[DATA RECORDS — start]

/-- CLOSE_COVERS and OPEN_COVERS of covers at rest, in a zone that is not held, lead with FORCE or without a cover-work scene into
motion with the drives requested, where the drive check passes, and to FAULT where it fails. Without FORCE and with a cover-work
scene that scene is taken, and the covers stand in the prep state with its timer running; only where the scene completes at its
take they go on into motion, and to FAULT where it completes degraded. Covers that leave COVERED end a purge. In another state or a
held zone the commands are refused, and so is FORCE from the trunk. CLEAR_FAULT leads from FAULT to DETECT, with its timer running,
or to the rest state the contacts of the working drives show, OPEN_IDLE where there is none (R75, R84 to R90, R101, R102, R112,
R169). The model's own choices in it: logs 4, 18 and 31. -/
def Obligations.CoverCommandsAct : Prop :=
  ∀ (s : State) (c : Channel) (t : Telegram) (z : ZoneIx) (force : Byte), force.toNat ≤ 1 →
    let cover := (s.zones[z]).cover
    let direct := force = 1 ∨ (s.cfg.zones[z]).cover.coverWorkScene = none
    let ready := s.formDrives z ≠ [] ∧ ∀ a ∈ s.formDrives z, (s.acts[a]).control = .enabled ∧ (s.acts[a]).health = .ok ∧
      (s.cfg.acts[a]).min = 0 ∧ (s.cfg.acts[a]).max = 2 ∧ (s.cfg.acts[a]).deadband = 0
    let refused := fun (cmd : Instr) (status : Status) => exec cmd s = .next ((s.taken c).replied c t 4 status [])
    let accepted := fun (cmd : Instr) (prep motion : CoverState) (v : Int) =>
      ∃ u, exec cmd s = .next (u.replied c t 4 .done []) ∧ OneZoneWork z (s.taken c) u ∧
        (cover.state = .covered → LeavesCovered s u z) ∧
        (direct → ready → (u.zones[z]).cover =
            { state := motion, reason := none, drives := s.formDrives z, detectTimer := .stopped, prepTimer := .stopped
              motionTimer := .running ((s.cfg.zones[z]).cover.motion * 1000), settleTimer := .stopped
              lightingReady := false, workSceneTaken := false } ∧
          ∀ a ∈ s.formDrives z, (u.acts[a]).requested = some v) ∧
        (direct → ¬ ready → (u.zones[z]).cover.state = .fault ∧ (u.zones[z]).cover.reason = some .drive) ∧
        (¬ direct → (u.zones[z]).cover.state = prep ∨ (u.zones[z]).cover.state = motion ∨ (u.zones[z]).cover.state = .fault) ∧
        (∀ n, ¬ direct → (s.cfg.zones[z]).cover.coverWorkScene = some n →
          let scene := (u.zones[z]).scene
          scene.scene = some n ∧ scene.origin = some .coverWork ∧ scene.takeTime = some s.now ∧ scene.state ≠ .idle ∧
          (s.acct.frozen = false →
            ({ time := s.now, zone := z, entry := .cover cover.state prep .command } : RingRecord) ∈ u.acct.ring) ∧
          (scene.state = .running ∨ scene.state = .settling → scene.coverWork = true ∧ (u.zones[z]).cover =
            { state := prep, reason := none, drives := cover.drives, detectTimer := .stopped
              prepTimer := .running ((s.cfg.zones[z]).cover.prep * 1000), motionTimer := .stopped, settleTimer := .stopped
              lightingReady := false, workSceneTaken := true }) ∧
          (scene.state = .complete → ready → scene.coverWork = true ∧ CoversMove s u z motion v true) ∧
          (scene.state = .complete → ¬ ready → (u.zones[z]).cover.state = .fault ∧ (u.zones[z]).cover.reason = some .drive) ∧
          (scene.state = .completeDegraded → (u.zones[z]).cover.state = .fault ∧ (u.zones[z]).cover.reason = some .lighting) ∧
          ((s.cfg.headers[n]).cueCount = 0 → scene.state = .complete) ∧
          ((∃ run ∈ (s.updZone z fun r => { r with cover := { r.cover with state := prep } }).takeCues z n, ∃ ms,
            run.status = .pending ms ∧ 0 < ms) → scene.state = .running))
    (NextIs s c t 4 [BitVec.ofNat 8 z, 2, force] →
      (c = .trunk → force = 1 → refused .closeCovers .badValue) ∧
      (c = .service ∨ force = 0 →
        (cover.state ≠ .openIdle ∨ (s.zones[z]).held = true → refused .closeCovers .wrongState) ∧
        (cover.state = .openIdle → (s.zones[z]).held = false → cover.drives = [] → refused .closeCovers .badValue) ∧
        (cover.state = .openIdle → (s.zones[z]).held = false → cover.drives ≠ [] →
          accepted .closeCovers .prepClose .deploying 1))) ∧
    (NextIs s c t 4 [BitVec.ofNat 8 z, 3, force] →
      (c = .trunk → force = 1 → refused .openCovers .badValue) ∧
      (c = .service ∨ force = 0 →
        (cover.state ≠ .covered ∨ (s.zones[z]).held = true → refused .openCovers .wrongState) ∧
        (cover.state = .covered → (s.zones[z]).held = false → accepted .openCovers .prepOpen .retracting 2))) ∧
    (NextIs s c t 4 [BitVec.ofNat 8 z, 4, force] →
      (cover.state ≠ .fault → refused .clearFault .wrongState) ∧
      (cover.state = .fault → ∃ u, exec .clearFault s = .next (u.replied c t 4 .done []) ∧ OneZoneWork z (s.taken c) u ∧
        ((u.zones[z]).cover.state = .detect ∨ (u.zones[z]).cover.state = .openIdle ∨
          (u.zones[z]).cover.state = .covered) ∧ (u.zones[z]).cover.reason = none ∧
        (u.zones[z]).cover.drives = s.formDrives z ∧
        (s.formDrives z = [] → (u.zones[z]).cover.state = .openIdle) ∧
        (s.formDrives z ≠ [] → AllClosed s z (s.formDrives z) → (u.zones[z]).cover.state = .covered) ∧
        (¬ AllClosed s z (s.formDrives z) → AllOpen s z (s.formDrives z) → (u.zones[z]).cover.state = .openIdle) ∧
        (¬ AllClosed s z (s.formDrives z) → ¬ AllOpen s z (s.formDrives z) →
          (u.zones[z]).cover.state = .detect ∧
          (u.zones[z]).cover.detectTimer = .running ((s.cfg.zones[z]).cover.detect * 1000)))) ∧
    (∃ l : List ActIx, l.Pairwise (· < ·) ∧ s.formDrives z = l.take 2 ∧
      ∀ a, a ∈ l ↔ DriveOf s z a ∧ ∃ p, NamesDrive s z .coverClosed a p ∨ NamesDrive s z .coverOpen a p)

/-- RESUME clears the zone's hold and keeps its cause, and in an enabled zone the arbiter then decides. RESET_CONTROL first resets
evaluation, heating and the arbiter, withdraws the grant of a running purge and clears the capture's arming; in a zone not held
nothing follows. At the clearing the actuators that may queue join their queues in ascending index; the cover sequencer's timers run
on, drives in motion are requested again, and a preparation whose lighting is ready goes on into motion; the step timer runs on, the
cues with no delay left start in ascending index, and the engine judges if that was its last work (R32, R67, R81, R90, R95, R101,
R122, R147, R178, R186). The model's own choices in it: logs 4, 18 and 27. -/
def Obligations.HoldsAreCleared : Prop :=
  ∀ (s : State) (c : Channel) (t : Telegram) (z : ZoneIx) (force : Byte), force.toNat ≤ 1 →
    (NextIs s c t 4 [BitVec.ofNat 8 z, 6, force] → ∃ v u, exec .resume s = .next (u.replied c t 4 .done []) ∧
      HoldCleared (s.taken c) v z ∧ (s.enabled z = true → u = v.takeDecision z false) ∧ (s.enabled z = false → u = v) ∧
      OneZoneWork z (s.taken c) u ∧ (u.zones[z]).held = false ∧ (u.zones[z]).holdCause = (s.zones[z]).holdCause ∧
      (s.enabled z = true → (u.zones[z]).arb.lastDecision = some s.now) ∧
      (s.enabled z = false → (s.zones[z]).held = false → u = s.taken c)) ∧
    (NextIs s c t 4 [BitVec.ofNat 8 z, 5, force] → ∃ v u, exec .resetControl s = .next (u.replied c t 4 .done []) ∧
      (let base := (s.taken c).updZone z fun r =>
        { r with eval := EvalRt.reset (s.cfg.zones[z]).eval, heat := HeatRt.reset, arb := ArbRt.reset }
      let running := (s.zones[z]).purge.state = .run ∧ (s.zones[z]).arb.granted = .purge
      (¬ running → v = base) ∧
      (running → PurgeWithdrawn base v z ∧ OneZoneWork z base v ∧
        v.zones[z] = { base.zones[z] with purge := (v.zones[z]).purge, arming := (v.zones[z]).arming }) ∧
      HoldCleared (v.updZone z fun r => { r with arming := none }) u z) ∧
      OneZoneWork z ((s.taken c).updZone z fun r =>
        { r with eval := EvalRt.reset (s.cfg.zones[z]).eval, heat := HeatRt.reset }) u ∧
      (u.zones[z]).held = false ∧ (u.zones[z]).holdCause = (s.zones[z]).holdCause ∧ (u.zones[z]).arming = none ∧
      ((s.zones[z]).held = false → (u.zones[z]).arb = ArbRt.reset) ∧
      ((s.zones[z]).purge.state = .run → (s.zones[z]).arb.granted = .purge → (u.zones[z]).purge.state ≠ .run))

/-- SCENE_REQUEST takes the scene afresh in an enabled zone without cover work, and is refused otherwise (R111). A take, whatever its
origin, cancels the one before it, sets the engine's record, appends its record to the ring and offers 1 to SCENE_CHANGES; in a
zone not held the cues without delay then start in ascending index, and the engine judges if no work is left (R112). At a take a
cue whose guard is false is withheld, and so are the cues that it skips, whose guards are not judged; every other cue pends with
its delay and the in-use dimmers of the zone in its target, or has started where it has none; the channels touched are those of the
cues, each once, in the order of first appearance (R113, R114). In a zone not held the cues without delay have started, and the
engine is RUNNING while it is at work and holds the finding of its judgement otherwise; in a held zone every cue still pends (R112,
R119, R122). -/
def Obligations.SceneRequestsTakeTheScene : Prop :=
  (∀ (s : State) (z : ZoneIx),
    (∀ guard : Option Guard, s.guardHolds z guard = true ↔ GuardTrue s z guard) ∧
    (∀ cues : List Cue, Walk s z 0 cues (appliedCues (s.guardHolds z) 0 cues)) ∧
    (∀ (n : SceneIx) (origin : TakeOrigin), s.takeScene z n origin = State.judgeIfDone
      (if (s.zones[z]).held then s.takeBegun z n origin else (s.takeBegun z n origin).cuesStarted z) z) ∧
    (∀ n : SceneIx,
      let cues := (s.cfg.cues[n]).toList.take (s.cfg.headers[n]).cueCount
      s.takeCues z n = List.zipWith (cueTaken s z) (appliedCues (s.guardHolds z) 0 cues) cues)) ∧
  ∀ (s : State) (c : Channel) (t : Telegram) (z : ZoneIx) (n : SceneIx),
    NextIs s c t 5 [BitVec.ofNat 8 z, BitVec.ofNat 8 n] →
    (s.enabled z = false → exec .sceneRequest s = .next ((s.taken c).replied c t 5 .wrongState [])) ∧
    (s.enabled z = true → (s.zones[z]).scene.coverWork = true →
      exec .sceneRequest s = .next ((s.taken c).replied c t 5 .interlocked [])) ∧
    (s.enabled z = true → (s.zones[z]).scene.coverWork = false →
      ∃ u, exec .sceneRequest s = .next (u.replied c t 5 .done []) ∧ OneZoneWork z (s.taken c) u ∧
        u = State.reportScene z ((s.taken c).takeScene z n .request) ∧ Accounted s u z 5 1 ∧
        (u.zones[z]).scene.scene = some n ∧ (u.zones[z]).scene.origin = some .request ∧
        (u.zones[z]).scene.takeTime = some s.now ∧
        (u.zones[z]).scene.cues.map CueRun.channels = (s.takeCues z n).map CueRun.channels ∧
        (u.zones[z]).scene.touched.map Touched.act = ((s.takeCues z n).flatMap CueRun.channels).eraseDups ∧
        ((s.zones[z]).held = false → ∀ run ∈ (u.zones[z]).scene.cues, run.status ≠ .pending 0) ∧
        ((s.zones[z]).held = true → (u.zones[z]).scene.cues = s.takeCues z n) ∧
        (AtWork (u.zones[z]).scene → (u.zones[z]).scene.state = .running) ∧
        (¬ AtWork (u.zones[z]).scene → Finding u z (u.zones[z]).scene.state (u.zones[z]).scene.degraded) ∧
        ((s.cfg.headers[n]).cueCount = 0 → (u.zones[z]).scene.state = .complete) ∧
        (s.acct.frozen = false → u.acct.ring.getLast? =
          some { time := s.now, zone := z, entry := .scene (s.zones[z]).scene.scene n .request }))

[DATA RECORDS — finish]

Up to and including the line that contains "held zone the", output the records above exactly, beginning with their first line.

/-- CLOSE_COVERS and OPEN_COVERS of covers at rest, in a zone that is not held, lead with FORCE or without a cover-work scene into
motion with the drives requested, where the drive check passes, and to FAULT where it fails. Without FORCE and with a cover-work
scene that scene is taken, and the covers stand in the prep state with its timer running; only where the scene completes at its
take they go on into motion, and to FAULT where it completes degraded. Covers that leave COVERED end a purge. In another state or a
held zone the commands are refused, and so is FORCE from the trunk. CLEAR_FAULT leads from FAULT to DETECT, with its timer running,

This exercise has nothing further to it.